* Supplied information *
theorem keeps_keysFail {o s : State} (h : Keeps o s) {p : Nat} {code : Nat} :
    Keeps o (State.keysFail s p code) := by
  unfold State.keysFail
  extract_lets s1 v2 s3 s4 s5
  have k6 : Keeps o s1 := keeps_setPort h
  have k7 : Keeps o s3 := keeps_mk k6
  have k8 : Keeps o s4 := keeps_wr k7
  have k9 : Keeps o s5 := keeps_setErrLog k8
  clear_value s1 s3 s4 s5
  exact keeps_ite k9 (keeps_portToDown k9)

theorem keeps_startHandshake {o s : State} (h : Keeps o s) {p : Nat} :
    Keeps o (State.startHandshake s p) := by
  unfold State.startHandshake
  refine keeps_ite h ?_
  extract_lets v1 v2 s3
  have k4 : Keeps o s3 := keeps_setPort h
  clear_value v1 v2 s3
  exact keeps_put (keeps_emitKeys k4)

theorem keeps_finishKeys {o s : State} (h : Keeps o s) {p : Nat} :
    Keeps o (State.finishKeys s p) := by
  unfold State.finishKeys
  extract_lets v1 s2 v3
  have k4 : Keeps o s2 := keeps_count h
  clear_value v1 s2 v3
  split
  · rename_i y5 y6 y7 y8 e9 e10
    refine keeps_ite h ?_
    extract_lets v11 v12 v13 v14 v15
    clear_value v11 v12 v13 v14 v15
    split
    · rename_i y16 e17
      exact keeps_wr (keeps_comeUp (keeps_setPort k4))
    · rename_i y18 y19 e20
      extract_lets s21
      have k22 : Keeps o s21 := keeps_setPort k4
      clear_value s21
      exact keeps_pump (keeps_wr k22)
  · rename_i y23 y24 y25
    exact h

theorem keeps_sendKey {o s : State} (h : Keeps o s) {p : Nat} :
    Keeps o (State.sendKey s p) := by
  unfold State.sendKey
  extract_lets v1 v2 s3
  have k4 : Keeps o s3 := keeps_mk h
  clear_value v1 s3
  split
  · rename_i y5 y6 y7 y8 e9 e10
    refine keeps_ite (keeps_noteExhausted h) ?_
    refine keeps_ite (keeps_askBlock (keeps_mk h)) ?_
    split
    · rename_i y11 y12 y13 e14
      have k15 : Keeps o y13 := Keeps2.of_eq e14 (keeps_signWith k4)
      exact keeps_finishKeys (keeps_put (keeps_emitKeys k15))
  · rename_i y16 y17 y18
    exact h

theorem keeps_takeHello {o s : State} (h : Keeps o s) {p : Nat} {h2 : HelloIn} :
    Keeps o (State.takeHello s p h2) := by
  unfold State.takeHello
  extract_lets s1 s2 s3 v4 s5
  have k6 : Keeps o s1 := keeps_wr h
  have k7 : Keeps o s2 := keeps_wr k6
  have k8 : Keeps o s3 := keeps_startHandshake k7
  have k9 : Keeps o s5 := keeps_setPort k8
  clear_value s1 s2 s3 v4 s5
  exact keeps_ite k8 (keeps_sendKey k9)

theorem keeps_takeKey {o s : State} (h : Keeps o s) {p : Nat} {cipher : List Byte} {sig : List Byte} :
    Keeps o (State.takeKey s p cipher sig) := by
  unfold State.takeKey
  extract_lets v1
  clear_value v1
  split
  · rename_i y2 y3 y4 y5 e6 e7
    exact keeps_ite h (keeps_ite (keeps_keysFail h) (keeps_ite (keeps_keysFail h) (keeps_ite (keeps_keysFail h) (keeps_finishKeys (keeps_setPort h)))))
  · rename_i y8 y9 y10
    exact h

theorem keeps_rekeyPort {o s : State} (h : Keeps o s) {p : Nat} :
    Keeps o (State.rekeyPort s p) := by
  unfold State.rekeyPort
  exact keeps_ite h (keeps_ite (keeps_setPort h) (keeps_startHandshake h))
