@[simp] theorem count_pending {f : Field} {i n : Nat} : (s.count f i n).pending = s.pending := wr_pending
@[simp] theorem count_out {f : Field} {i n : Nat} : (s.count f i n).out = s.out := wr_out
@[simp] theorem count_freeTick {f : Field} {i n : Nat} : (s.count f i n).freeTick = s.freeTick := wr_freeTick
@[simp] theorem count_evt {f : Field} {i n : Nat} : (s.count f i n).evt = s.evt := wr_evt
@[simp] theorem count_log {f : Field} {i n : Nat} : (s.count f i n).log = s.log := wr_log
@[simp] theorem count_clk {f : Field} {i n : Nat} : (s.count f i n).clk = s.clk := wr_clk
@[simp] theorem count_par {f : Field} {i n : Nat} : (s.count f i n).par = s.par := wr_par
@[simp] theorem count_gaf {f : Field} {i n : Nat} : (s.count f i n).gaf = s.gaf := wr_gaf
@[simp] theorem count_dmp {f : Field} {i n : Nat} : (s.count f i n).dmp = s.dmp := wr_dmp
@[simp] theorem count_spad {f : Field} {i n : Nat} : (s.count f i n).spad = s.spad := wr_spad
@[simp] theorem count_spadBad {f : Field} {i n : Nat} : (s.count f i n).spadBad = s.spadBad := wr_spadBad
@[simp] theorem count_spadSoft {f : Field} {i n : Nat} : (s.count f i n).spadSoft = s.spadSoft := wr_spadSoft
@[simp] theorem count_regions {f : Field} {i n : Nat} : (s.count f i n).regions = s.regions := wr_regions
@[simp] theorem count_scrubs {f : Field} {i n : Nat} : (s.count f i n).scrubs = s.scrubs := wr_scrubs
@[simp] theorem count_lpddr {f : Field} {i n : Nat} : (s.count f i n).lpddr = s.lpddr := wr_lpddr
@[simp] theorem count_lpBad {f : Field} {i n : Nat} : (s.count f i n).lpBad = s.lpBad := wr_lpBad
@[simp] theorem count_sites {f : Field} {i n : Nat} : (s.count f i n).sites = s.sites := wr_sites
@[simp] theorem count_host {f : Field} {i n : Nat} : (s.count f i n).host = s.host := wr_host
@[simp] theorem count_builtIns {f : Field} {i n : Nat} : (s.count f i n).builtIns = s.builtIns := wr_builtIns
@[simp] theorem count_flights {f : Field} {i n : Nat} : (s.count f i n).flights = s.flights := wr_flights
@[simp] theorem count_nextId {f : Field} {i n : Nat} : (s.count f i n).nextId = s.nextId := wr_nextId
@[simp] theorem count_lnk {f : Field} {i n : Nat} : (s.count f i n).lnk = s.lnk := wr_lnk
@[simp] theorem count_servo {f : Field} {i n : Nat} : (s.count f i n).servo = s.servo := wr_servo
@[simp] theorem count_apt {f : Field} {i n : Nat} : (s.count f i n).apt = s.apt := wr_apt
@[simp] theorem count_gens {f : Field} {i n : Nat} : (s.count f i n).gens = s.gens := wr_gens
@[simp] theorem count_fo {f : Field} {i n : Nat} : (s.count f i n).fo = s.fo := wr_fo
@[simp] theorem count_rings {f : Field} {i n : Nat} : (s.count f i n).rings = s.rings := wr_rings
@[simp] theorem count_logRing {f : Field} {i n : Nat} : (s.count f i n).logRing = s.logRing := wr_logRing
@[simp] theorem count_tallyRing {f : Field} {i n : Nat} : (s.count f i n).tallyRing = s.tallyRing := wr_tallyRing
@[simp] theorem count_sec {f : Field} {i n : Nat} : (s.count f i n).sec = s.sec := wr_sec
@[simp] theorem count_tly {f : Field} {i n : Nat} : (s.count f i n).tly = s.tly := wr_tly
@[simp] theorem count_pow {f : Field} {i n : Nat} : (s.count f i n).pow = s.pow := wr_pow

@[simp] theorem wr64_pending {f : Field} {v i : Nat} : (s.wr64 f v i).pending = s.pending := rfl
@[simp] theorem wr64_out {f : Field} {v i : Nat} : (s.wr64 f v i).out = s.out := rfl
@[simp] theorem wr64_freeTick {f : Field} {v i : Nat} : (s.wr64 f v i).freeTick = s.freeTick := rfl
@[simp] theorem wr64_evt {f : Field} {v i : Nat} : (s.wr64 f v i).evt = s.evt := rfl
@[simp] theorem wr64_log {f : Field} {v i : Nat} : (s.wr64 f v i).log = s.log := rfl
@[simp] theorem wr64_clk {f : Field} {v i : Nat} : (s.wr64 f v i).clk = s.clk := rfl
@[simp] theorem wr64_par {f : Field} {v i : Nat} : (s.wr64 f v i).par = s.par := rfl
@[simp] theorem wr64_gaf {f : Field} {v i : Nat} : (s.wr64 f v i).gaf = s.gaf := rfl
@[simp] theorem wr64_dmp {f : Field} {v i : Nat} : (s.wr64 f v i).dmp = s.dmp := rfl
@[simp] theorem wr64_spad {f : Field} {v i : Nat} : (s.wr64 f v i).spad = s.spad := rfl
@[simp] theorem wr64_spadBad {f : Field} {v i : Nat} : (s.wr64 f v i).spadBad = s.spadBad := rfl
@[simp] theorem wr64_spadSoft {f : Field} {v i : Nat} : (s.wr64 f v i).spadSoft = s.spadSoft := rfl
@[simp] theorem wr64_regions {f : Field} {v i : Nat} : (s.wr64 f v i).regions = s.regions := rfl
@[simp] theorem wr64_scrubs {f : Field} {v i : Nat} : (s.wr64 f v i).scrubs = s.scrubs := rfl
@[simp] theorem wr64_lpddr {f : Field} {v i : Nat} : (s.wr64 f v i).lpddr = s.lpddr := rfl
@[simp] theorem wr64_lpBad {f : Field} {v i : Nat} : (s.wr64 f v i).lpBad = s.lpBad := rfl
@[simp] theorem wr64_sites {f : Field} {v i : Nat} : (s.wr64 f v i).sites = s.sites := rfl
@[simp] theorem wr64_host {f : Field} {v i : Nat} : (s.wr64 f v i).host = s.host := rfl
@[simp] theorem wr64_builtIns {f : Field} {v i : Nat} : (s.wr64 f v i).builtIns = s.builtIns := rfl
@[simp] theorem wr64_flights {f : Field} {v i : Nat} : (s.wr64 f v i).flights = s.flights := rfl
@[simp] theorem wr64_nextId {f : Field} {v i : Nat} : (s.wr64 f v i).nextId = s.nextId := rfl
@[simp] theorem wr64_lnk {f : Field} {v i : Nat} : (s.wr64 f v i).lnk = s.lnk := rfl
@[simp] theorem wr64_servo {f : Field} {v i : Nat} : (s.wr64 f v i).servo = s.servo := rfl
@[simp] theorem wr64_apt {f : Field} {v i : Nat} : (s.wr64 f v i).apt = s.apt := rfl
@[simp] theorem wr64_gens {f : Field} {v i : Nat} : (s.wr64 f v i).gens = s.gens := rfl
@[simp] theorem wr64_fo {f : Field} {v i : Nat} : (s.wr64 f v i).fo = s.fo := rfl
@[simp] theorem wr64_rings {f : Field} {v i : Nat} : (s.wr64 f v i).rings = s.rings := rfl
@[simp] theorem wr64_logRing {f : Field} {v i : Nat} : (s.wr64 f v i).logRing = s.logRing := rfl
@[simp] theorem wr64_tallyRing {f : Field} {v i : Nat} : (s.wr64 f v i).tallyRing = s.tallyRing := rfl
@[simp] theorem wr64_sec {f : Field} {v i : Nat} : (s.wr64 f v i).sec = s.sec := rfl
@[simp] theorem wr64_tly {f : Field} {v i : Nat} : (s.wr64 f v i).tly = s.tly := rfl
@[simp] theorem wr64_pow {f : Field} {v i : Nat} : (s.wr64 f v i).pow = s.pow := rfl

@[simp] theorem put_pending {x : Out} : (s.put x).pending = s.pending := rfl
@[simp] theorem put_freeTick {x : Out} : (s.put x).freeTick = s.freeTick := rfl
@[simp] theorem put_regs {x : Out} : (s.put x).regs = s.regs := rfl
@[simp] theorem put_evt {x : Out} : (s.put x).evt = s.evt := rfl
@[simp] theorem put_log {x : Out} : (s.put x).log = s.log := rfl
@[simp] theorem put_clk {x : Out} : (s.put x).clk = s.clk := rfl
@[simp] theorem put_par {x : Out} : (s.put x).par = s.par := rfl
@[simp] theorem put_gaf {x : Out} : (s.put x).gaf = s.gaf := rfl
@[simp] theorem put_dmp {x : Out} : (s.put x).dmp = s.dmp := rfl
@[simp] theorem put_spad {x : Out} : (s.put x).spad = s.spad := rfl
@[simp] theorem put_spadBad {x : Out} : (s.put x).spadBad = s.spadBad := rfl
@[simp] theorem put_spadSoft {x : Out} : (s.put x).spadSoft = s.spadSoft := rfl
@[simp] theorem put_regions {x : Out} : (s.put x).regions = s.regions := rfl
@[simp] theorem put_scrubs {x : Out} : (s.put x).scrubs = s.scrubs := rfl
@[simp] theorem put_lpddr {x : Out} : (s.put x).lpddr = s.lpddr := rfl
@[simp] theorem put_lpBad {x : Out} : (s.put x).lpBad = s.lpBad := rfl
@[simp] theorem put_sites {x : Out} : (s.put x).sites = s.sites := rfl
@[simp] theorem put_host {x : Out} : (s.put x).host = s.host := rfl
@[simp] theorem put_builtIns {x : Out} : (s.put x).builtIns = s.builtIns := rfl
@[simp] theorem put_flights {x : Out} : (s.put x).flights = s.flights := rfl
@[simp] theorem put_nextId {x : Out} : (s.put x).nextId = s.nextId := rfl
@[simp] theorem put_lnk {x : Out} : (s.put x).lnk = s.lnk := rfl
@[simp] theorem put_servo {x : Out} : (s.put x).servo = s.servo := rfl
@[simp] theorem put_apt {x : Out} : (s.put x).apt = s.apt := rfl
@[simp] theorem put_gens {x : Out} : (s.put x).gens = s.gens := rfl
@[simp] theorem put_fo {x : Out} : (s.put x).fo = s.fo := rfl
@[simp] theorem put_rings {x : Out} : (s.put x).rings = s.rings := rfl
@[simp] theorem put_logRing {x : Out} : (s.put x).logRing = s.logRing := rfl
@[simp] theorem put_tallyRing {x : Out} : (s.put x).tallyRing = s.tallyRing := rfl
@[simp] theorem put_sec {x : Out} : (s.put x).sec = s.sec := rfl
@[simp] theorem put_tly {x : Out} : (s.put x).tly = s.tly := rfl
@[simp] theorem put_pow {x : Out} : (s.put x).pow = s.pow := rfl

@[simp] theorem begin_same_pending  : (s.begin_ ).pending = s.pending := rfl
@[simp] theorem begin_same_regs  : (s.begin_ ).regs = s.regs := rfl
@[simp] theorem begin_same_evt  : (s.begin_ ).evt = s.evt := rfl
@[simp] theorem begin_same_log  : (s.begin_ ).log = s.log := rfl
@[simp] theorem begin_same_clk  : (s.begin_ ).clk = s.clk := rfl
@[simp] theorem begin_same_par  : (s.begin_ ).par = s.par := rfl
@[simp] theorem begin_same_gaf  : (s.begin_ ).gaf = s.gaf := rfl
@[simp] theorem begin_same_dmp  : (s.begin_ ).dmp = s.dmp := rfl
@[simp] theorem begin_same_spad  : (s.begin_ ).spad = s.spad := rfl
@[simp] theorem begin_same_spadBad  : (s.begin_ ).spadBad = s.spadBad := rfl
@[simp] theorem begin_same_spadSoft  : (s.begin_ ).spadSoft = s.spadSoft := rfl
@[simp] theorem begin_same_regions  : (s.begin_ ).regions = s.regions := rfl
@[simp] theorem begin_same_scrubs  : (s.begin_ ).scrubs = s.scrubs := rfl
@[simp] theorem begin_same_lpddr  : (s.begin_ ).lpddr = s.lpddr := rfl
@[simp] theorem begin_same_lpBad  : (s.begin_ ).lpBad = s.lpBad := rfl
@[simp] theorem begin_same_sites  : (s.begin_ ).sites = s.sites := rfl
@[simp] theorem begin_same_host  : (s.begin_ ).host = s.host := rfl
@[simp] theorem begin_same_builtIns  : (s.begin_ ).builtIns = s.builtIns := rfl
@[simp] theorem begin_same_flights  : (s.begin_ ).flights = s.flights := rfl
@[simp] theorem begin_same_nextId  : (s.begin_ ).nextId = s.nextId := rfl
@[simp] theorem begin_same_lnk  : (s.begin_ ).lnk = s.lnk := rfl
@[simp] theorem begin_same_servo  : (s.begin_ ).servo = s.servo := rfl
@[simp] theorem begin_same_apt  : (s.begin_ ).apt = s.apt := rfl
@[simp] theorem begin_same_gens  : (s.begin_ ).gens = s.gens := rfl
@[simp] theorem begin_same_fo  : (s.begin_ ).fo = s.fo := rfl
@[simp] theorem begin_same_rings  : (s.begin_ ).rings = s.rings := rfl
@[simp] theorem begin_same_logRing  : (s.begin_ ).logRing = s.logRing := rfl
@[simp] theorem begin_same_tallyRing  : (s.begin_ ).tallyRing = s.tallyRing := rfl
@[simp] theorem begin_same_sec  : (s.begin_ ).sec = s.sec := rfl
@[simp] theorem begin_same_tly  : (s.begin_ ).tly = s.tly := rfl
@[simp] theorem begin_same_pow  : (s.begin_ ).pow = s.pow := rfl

* Work to complete *
In the data above, copy every line where the string "pending" appears.

* Written solution *
@[simp] theorem count_pending {f : Field} {i n : Nat} : (s.count f i n).pending = s.pending := wr_pending
@[simp] theorem wr64_pending {f : Field} {v i : Nat} : (s.wr64 f v i).pending = s.pending := rfl
@[simp] theorem put_pending {x : Out} : (s.put x).pending = s.pending := rfl
@[simp] theorem begin_same_pending  : (s.begin_ ).pending = s.pending := rfl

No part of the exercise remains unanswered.